I debated putting on a light coat of stain. It was Mahogany, but light colored vs the ‘Red’ Mahogany I usually go for. I elected to go with the ‘KISS Principle’ and went directly to the coat of ‘straight’ epoxy. NICE slightly amber tone. This was further enhanced by two coats of Spar varnish [This is actually ANOTHER ‘product test’]

The last coat of varnish has had a couple of days {albeit wet & rainy} to cure. The results look GREAT !! Later today I’ll polish up the hinges, mark-out & attach the hasp. Then I’ll finally be able to take the cover off !!

...and finished (no hardware)

Normally I use, & recommend, ‘Skippers Varnish’ - the ‘West Marine’ house brand; good stuff, not that expensive, and frequently on sale at a 25% discount !! It is a ‘short oil’ varnish. A while ago, I made Joanne a ‘boat-shaped’ planter. I ‘modified’ the plans to a ‘Yacht Finish’ with varnished Mahogany decks and sheer. Rather than open one of my cans of ‘the GOOD STUFF’, for this I picked up a quart of Minwax ‘Helmsman SPAR Urethane Varnish’ at the local Home Depot.
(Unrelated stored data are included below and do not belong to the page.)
/-- A unit that a write touches is no longer stale, and any other is as before. -/
theorem putMem_stale (s : State) (pa : Nat) (bs : List Byte) (u : Nat) :
    (s.putMem pa bs).stale u = if u ∈ unitsOf pa bs.length then false else s.stale u := by
  unfold State.stale
  rw [putMem_writtenKey, putMem_keyAt]
  split <;> simp

theorem read_memWrite (s : State) (pa : Nat) (bs : List Byte) (a : Nat) :
    Memory.read (s.memWrite pa bs) a = if pa ≤ a ∧ a < pa + bs.length then bs.getD (a - pa) 0
      else if a / 64 ∈ unitsOf pa bs.length ∧ s.stale (a / 64) = true then s.mem8 a else Memory.read s.mem a := by
  unfold State.memWrite
  dsimp only
  rw [Memory.read_writeList, read_merge]

/-- A write lays down its bytes, and every other byte reads as before (R76, R77). -/
theorem mem8_putMem (s : State) (pa : Nat) (bs : List Byte) (a : Nat) :
    (s.putMem pa bs).mem8 a = if pa ≤ a ∧ a < pa + bs.length then bs.getD (a - pa) 0 else s.mem8 a := by
  by_cases hu : a / 64 ∈ unitsOf pa bs.length
  · have h1 : (s.putMem pa bs).mem8 a = Memory.read (s.memWrite pa bs) a := by
      unfold State.mem8
      rw [putMem_stale, if_pos hu]
      rfl
    rw [h1, read_memWrite]
    split
    · rfl
    · by_cases hs : s.stale (a / 64) = true
      · rw [if_pos ⟨hu, hs⟩]
      · rw [if_neg (fun h => hs h.2), State.mem8, if_neg hs]
  · have out : ∀ b, b / 64 = a / 64 → Memory.read (s.memWrite pa bs) b = Memory.read s.mem b := fun b hb => by
      rw [read_memWrite, if_neg (fun h => hu (mem_unitsOf.2 ⟨by omega, by omega⟩)), if_neg (fun h => hu (hb ▸ h.1))]
    rw [if_neg (fun h => hu (mem_unitsOf.2 ⟨by omega, by omega⟩))]
    unfold State.mem8
    rw [putMem_stale, if_neg hu, putMem_writtenKey, if_neg hu, putMem_keyAt, putMem_mem, out a rfl,
      readList_congr fun i hi => out (a / 64 * 64 + i) (by omega)]

/-- What a write at the home and a committed write leave to read. -/
theorem mem8_writeMem (s : State) (pa : Nat) (bs : List Byte) (a : Nat) :
    (s.writeMem pa bs).mem8 a = if pa ≤ a ∧ a < pa + bs.length then bs.getD (a - pa) 0 else s.mem8 a := by
  have h : Keeps (s.putMem pa bs) (s.writeMem pa bs) := ⟨rfl, rfl, rfl, rfl, rfl, rfl, rfl⟩
  rw [h.mem8, mem8_putMem]
theorem mem8_homeWrite (s : State) (pa : Nat) (bs : List Byte) (a : Nat) :
    (s.homeWrite pa bs).mem8 a = if pa ≤ a ∧ a < pa + bs.length then bs.getD (a - pa) 0 else s.mem8 a := by
  unfold State.homeWrite
  rw [(keeps_mssDirty _ _ _).mem8, mem8_writeMem, (keeps_homeTake s pa bs.length).mem8]

/-- A double depends on its eight bytes alone. -/
theorem memDbl_congr {s u : State} {a : Nat} (h : ∀ i, i < 8 → u.mem8 (a + i) = s.mem8 (a + i)) : u.memDbl a = s.memDbl a := by
  have g : ∀ n b, (∀ i, i < n → u.mem8 (b + i) = s.mem8 (b + i)) → u.memList b n = s.memList b n := by
    intro n
    induction n with
    | zero => intro _ _; rfl
    | succ n ih =>
      intro b hb
      simp only [State.memList]
      rw [ih (b + 1) fun i hi => by rw [show b + 1 + i = b + (i + 1) by omega]; exact hb (i + 1) (by omega), show u.mem8 b = s.mem8 b from hb 0 (by omega)]
  unfold State.memDbl
  rw [g 8 a h]

/-- A write elsewhere leaves a double. -/
theorem memDbl_homeWrite {s : State} {pa a : Nat} {bs : List Byte} (h : a + 8 ≤ pa ∨ pa + bs.length ≤ a) :
    (s.homeWrite pa bs).memDbl a = s.memDbl a :=
  memDbl_congr fun i hi => by rw [mem8_homeWrite, if_neg (by omega)]
theorem memDbl_setMemDbl_ne {s : State} {pa a : Nat} {v : Dbl} (h : a + 8 ≤ pa ∨ pa + 8 ≤ a) : (s.setMemDbl pa v).memDbl a = s.memDbl a :=
  memDbl_congr fun i hi => by
    unfold State.setMemDbl
    rw [mem8_putMem, if_neg]
    have : (bytesLE 8 v.toNat).length = 8 := rfl
    rw [this]; omega

theorem homeWrite_vfs (s : State) (pa : Nat) (bs : List Byte) : (s.homeWrite pa bs).vfs = s.vfs := by
  unfold State.homeWrite; rw [(keeps_mssDirty _ _ _).vfs]; exact (keeps_homeTake s pa bs.length).vfs
theorem homeWrite_pkgNo (s : State) (pa : Nat) (bs : List Byte) : (s.homeWrite pa bs).pkgNo = s.pkgNo := by
  unfold State.homeWrite; rw [(keeps_mssDirty _ _ _).pkgNo]; exact (keeps_homeTake s pa bs.length).pkgNo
Within the last week, I read a comment on one the ‘newsgroups’ about someone in California applying this to his boat and having longevity that exceeded the ‘Marine Store’ stuff.

We have 25 of 26 moorings set . . . mine is the 26th, of course. However, there are only a couple of boats ‘on the hook’ so I don’t feel quite that guilty. One advantage of having a ‘Club mooring’ is that the ‘season’ is longer than the ‘commercial’ facilities. They aren’t pulled until November. In addition, with a ‘double set’ I don’t have to pull mine at all; just put a small float on the bottom chain so it can be ‘fished’ in the Spring. That way I could ‘theoretically’ procrastinate until . . . whenever.

The bottom line is, this year should be a fair test of both the SuperPly and the Helmsman. I’ll try to build a couple of boats, and there are a number of projects I want to do for the Club, to give more ‘testing’ of the Lenox blades.